Localisation of adenine nucleotide-binding sites on beef-heart mitochondrial ATPase by photolabelling with 8-azido-ADP and 8-azido-ATP
Wagenvoord, R.J.; Van Der Kraan, I.; Kemp, A.
Biochimica et Biophysica Acta 548(1): 85-95
In addition to the previosuly studied 8-azido-ATP, 8-azido-ADP is a suitable photoaffinity label for beef-heart mitochondrial ATPase (F1). Photolysis at 350 nm of 8-azido-ADP in the presence of isolated F1 leads to inactivation of ATPase activity. Both ATP and ADP (but not AMP) protect against the inactivation. In the absence of Mg2+, 8-azido-ADP binds almost equally to the .alpha. and .beta. subunits of F1, whereas in the presence of Mg2+ the .alpha. subunits are predominantly labeled.
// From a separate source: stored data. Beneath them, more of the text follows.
-- ==== Sys2Proof/Machine/Core.lean ====
section
/-! DEFINITION. The machine as the host runs it. -/

def Sys2Proof.core : Host.Core := { State := Sys2Proof.Machine.State, Fault := Sys2Proof.Machine.Fault, Refusal := Sys2Proof.Machine.Refusal, step := Sys2Proof.Machine.step, reset := Sys2Proof.Machine.State.reset }
end

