/-! ### Every event of the agents completes -/

/-- R245, R262 to R264, R276, R283, R285, R292, R309: each event of memory and of the copy engines completes where the rule lets it happen: a line
goes home, a marker is answered, an acknowledgement is posted, an item of CPL moves, a finished operation ends, an idle engine takes an item,
a landing is made, and the lease tick comes. Model's choice: notes/assumptions/2.md. -/
def Sys2Proof.Claims.MemoryEventsComplete : Prop :=
  ∀ s : State,
    (∀ core line, ∃ t, exec (.updateOnlyFlush core line) s = .next t ∧
      ∀ e, e ∈ t.update ↔ e ∈ s.update ∧ ¬(e.core = core ∧ e.line = line)) ∧
    (∀ port o, s.pathDrained port = true → (s.ops.find? fun x => x.markers.contains port && s.depsDone x) = some o →
      s.opAt o.id = some o → (∀ e, o.kind ≠ .engine e) → s.portOpen o.ctx port = true →
      cellGet 0 (s.portAt port).txCount o.ctx ≠ BitVec.allOnes 64 → cellGet 0 (s.portAt port).rxCount o.ctx ≠ BitVec.allOnes 64 →
      ∃ t, exec (.flushMarkerAck port) s = .next t ∧ ∀ p, t.opAt o.id = some p → port ∉ p.markers) ∧
    (∀ id a, (s.loop.acks.find? fun x => x.id == id) = some a → (∀ i ∈ a.ops, s.opAt i = none) →
      s.bufferUses a.ctx a.old a.lvl = false → TapRoom s →
      ∃ t, exec (.pteAckPost id) s = .next t ∧ t.loop.acks = s.loop.acks.filter (fun x => x.id != id) ∧
        t.loop.queue.length = s.loop.queue.length + 1) ∧
    (∀ o e k i a b, s.opAt o.id = some o → o.kind = .engine e → e.kind = .cpl → e.items[k]? = some i → s.itemDue o e k i = true →
      i.stage = .idle → s.settleOp (fun p => p.isNone) o = s → i.src = .runs a → i.dst = .runs b → LocalRuns s a → LocalRuns s b →
      ∃ t p, exec (.copyItemComplete o.id k) s = .next t ∧ t.opAt o.id = some p ∧
        p.kind = .engine { e with items := e.items.set k { i with done := true } } ∧
        t.mem = Memory.writeRuns s.mem b (Memory.runBytes s.mem a)) ∧
    (∀ o e, s.opAt o.id = some o → o.kind = .engine e → e.finished = true → s.depsDone o = true → (∀ m n, e.kind ≠ .cpbox (some m) n) →
      ∃ t, exec (.copyFinalWord o.id) s = .next t ∧ t.opAt o.id = none) ∧
    (∀ engine v, s.untaken engine = 0 → s.busiest ((List.range 48).map fun k => engine / 48 * 48 + k) = some v →
      ∃ t, exec (.workSteal engine) s = .next t ∧
        ∃ o ∈ t.ops, ∃ e, o.kind = .engine e ∧ ∃ i ∈ e.items, i.engine = engine ∧ i.taken = true) ∧
    (∀ o e grp roff n ps i, s.opAt o.id = some o → o.kind = .engine e → e.kind = .cpmc grp roff n ps.length → e.items = ps ++ [i] →
      (∀ p ∈ ps, p.done = true ∧ p.cause = 0) → i.done = false →
      (∀ u st, s.teamAt i.peer = some u → (u.group grp).station = some st → st.op ≠ o.id) →
      ∃ t p f j, exec (.cpmcLanding o.id i.lane) s = .next t ∧ t.opAt o.id = some p ∧ p.kind = .engine f ∧ f.items = ps ++ [j] ∧
        j.done = true) ∧
    (s.ticks < s.ns / 1024 → ∃ t, exec .leaseTick s = .next t ∧ t.ticks = s.ticks + 1 ∧ t.pts = tsMax (s.pts + 1) (BitVec.ofNat 16 (s.ticks + 1)))
/-- R117, R304, R305, R308, R310 to R316, R318, R319, R321, R322, R354, R362: each event of a node and of the fabric completes where the rule lets
it happen: the node takes the oldest packet of the path and answers it, holds a write or lets it go, gives up a sector, takes a slot's
configuration; a reply reaches this package, an arbiter grants, a packet fails its check or is sent again, a path fails, and what another
package asks is done. Model's choice: notes/assumptions/2.md. -/
def Sys2Proof.Claims.FabricEventsComplete : Prop :=
  ∀ (n : Nat) (s : State),
    (∀ p, NodeHead s n p →
      (∀ k, p.load = .read k → ∃ t l, exec (.nodeRead n none) s = .next t ∧ NodeAnswers s t n p l) ∧
      (∀ b, p.load = .write b → s.packetHeld p = false →
        ∃ t l, exec (.nodeWrite n none) s = .next t ∧ NodeAnswers s t n p l ∧ t.mem = Memory.writeBytes s.mem p.addr b) ∧
      (∀ ops, p.load = .atomic ops → s.packetHeld p = false → ∃ t l, exec (.nodeAtomic n none) s = .next t ∧ NodeAnswers s t n p l) ∧
      (p.load = .tsQuery → ∃ t l, exec (.timestampQuery n none) s = .next t ∧ NodeAnswers s t n p l) ∧
      (∀ sl r a w f m es c, p.load = .contrib sl r a w f m es c →
        ∃ t l, exec (.reductionContribution n none) s = .next t ∧ NodeAnswers s t n p l) ∧
      (∀ sl c x, p.load = .redRead sl c → (s.nodeAt n).dueRead = none → tableFind (s.nodeAt n).slots sl = some x → x.claimed = true →
        x.owner = p.ctx → x.recNo = c → x.got.length = x.ranks → x.elems ≤ 4096 →
        ∃ t, exec (.reductionRead n none) s = .next t ∧ NodeSends s t n (x.answers p)) ∧
      ∀ c sl w a m r, p.load = .config c sl w a m r → tableFind (s.nodeAt n).slots sl = none →
        ∃ t x, exec (.slotConfigApply n none) s = .next t ∧ tableFind (t.nodeAt n).slots sl = some x ∧ x.recNo = c ∧ x.got = []) ∧
    (∀ p rest b, (s.nodeAt n).heldWrites = p :: rest → s.packetHeld p = false → p.load = .write b → s.update = [] → CountRoom s n p.ctx →
      ∃ t, exec (.heldWriteRelease n) s = .next t ∧ (t.nodeAt n).heldWrites = rest ∧ t.mem = Memory.writeBytes s.mem p.addr b) ∧
    (∀ sec leave, tableFind (s.nodeAt n).cache sec = some leave → leave ≤ s.ticks →
      ∃ t, exec (.atomicCacheWriteback n sec) s = .next t ∧ tableFind (t.nodeAt n).cache sec = none) ∧
    (∀ x p rest, s.ports[n]? = some x → x.up = true → x.fromNode = p :: rest → (∀ d ∈ x.dropped, d.1 = true) →
      ∃ t y, exec (.replyReceive n none) s = .next t ∧ t.ports[n]? = some y ∧ y.fromNode = rest ∧
        cellGet 0 y.rxCount p.ctx = cellGet 0 x.rxCount p.ctx + 1) ∧
    (∀ a w x, tableFind s.arbiters n = some a → a.waiting = [w] → s.ports[n]? = some x → s.portOpen w.pkt.ctx n = true →
      cellGet 0 x.txCount w.pkt.ctx ≠ BitVec.allOnes 64 →
      ∃ t y, exec (.arbiterGrant n) s = .next t ∧ tableFind t.arbiters n = some { waiting := [], pointer := w.input + 1 } ∧
        t.ports[n]? = some y ∧ cellGet 0 y.txCount w.pkt.ctx = cellGet 0 x.txCount w.pkt.ctx + 1) ∧
    (∀ x p rest, s.ports[n]? = some x → x.up = true → x.toNode = p :: rest → x.dropped = [] → x.consecutive < 7 →
      ∃ t y, exec (.packetIntegrityFailure n true) s = .next t ∧ t.ports[n]? = some y ∧ y.toNode = rest ∧ y.dropped = [(true, p)] ∧
        y.integrity = x.integrity + 1) ∧
    (∀ x p, s.ports[n]? = some x → x.dropped = [(true, p)] →
      ∃ t y, exec (.retransmissionRequest n true) s = .next t ∧ t.ports[n]? = some y ∧ y.toNode = p :: x.toNode ∧ y.dropped = []) ∧
    (∀ x, s.ports[n]? = some x → x.up = true →
      ∃ t y, exec (.linkFailure n) s = .next t ∧ t.ports[n]? = some y ∧ y.up = false ∧ y.toNode = [] ∧ y.fromNode = []) ∧
    ∀ p key leaf, RemoteHere s p → keySpace key = spHBM ∨ keySpace key = spSRAM →
      (∀ b, p.load = .write b → s.check p.ctx .store 1 p.addr = .ok key leaf → LocalRuns s [(key, b.length)] →
        ∃ t, exec (.remotePacketApply p) s = .next t ∧ t.mem = Memory.writeRuns s.mem [(key, b.length)] b ∧
          RemoteAnswers t s p (.writeAck 0 0)) ∧
      ∀ k, p.load = .read k → s.check p.ctx .load 1 p.addr = .ok key leaf → LocalRuns s [(key, k)] →
        ∃ t, exec (.remoteRead p) s = .next t ∧ RemoteAnswers t s p (.readData (Memory.runBytes s.mem [(key, k)]) 0 0)
/-- R265, R328 to R330, R332 to R334, R336: each event of the loop completes where the rule lets it happen: the oldest record received is
applied, whatever its type; the pennant takes a record from the tap; a record is fetched again; the tap leaves the loop; a budget window
begins. Model's choice: notes/assumptions/2.md. -/
def Sys2Proof.Claims.LoopEventsComplete : Prop :=
  ∀ s : State,
    (∀ r op rest, LoopHead s r op rest → s.launches = [] →
      ∀ x ∈ [(Instr.storeRec none, 1), (.claimRec none, 2), (.addRec none, 3), (.launchRec none, 4), (.pteRec none, 5), (.slotRec none, 6),
        (.freeRec none, 7), (.abortRec none, 8)], recType r = x.2 → ∃ t, exec x.1 s = .next t ∧ LoopApplied s t r op rest) ∧
    (∀ e, s.loop.joined = true → s.host.stage = 7 → s.ops = [] → s.loop.backlog = [] → s.loop.queue = [e] → s.maySend e = true →
      ∃ t, exec .pennantArrive s = .next t ∧ t.loop.queue = [] ∧ t.loop.received = s.loop.received + 1) ∧
    (∀ ok, s.loop.inbox ≠ [] → ∃ t, exec (.recordRefetch ok) s = .next t ∧ t.loop.refetch = !ok) ∧
    (s.loop.joined = true → s.loop.refetch = true → ∃ t, exec .loopLeave s = .next t ∧ t.loop.joined = false ∧ t.loop.left = true) ∧
    (s.loop.windows < s.ns / 1000 → ∃ t, exec .loopBudgetWindow s = .next t ∧ t.loop.windows = s.loop.windows + 1 ∧ t.loop.sent = [])
/-- R344, R346, R350, R373, R376, R378, R379: each event of the tier engine and of energy completes where the rule lets it happen. Model's choices:
notes/assumptions/2.md, notes/assumptions/20.md. -/
def Sys2Proof.Claims.TierAndEnergyComplete : Prop :=
  ∀ s : State,
    (∀ team entry n u e, s.teamAt team = some u → s.ttEntry u entry = some e → e.due (s.ttHead u).2 u = true → s.tierTurn team entry = true →
      s.rangeVerdict u.ctx e.tier (e.base u.linear) e.len = .good → s.canFit u.ctx e.tier (e.span u.linear) = true → 0 < n →
      ∃ t, exec (.tierCarryOut team entry n) s = .next t ∧
        TierHolds t u.ctx e.tier (e.span u.linear).1 (min (e.span u.linear).2 ((e.span u.linear).1 + n - 1))) ∧
    (∀ copy c v, s.tiers.copies[copy]? = some c → c.rts = some v → s.copyKept c = true → (v - s.pts).toNat ≤ 2 →
      ∃ t q, exec (.tierLeaseRenew copy) s = .next t ∧ t.tiers.copies = s.tiers.copies.set copy { c with rts := q }) ∧
    (s.tiers.decays < s.ns / 1000000 → ∃ t, exec .sampleDecay s = .next t ∧
      t.tiers.counters = s.tiers.counters.map fun c => { c with count := c.count / 2 }) ∧
    (∀ ctx g c, s.counterOf ctx g = some c → 8 ≤ c.count →
      let tier := if c.home = spHBM then 0 else 1
      s.rangeVerdict ctx tier (65536 * g) 65536 = .good →
      s.tierFits ctx tier ((2048 * g, 2048 * g + 2047) :: s.heldStretches ctx tier) = true →
      ∃ t, exec (.hotGranuleCopy ctx g) s = .next t ∧ TierHolds t ctx tier (2048 * g) (2048 * g + 2047)) ∧
    (s.energy.kvtRound < s.ns / 100000 → ∃ t, exec .kvtRecompute s = .next t ∧ t.energy.kvtRound = s.energy.kvtRound + 1) ∧
    (∀ rail, s.energy.interval < s.ns / 1000000 →
      ∃ t, exec (.reconcile rail) s = .next t ∧ t.energy.interval = s.energy.interval + 1 ∧ t.energy.live = [] ∧ t.energy.begun = s.ns) ∧
    (∀ v, s.vfOver v = true → ∃ t, exec (.quotaExhausted v) s = .next t ∧ v ∈ t.energy.qx) ∧
    ∀ v x, v < 2048 → ∃ t, exec (.quotaWrite v x) s = .next t ∧ t.quotaOf v = x
/-- R381, R383, R386, R392 to R395: each register write, doorbell and command of the host completes where the rule lets it take effect. Model's
choices: notes/assumptions/2.md, notes/assumptions/59.md. -/
def Sys2Proof.Claims.HostEventsComplete : Prop :=
  ∀ s : State,
    (∀ c (v : DWord), c < 48 → 1 ≤ v.toNat → v.toNat ≤ 255 → ∃ t, exec (.leaseWrite c v) s = .next t ∧ cellGet 10 t.host.lease c = v) ∧
    (∀ fn, s.fnFrozen fn = false → ∃ t, exec (.dbstatClear fn) s = .next t ∧ fnKey fn ∉ t.host.dberr) ∧
    (s.barsLive = true →
      (∀ c v, c < 48 → v.toNat % 0x8000 = 0 → ∃ t, exec (.registerWrite .pf (0x100 + c) v) s = .next t ∧ cellGet 0 t.host.lroot c = v) ∧
      (∀ r, recCtx r ≤ 47 → 1 ≤ recType r → recType r ≤ 8 → TapRoom s →
        ∃ t e, exec (.recordDoorbell .pf r) s = .next t ∧ t.loop.queue = s.loop.queue ++ [e] ∧ e.ctx = recCtx r ∧ e.dev = false) ∧
      (∀ b, let d := CtxDesc.ofBlock b
        d.parent = none → s.ctxDesc d.ctx = none → d.ctx ∉ s.host.dissolving → ctxsOk (s.host.ctxs ++ [d]) = true →
        ∃ t, exec (.createContext .pf b) s = .next t ∧ d ∈ t.host.ctxs ∧ t.host.cmdstat = 0) ∧
      (∀ c d, s.ctxDesc c = some d → (∀ x ∈ s.host.ctxs, x.parent ≠ some c) →
        ∃ t, exec (.dissolveContext .pf c) s = .next t ∧ t.ctxDesc c = none ∧ t.host.cmdstat = 0) ∧
      (∀ v c, v < 2048 → (s.ctxDesc c).isSome = true →
        ∃ t, exec (.mapVf .pf v (some c)) s = .next t ∧ t.ctxOfVf v = some c ∧ t.host.cmdstat = 0) ∧
      (∀ c n k x, c < 48 → n < 32 → s.ports[n]? = some x →
        ∃ t y, exec (.installPortKey .pf c n (some k)) s = .next t ∧ t.ports[n]? = some y ∧ tableFind y.keys c = some k ∧
          t.host.cmdstat = 0) ∧
      ∀ image len ok v, ∃ t, exec (.stageFirmware .pf image len ok v) s = .next t ∧ t.host.staged = some (image, len, ok, v) ∧
        t.host.cmdstat = 0)
/-- Every event of memory, the engines, the fabric, the loop, the tier engine, energy and the host's commands completes. -/
def Obligations.EventsComplete : Prop :=
  Claims.MemoryEventsComplete ∧ Claims.FabricEventsComplete ∧ Claims.LoopEventsComplete ∧ Claims.TierAndEnergyComplete ∧
    Claims.HostEventsComplete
The ATPase activity is completely inhibited when 2 molecules of 8-azido-ADP are bound/molecule F1. 8-Azido-ATP and ATP are competitive substrates for F1, indicating that in the presence of Mg2+ 8-azido-ATP binds to the same site as ATP. The amount of tightly bound nucleotides in F1 is not significantly changed upon incubation with 8-azido-ATP either in the light or the dark. 8-Azido-ATP is also a suitable photoaffinity label for F1 in the isolated ATPase complex and submitochondrial particles, photolabeling leading to inactivation of ATPase activity. As is the case for isolated F1 and .alpha. and/or .beta. subunits of F1 in the ATPase complex or particles are specifically labeled with 8-azido-ATP. Oxidative phosphorylation and the ATP-driven reduction of NAD+ by succinate are also inhibited by photolabeling Mg-ATP particles with 8-azido-ATP. In contrast to the uncoupled ATPase activity, where the 2 ATP-binding sites do not interact, cooperation between the 2 sites is required for ATP hydrolysis coupled to reduction of NAD+ by succinate.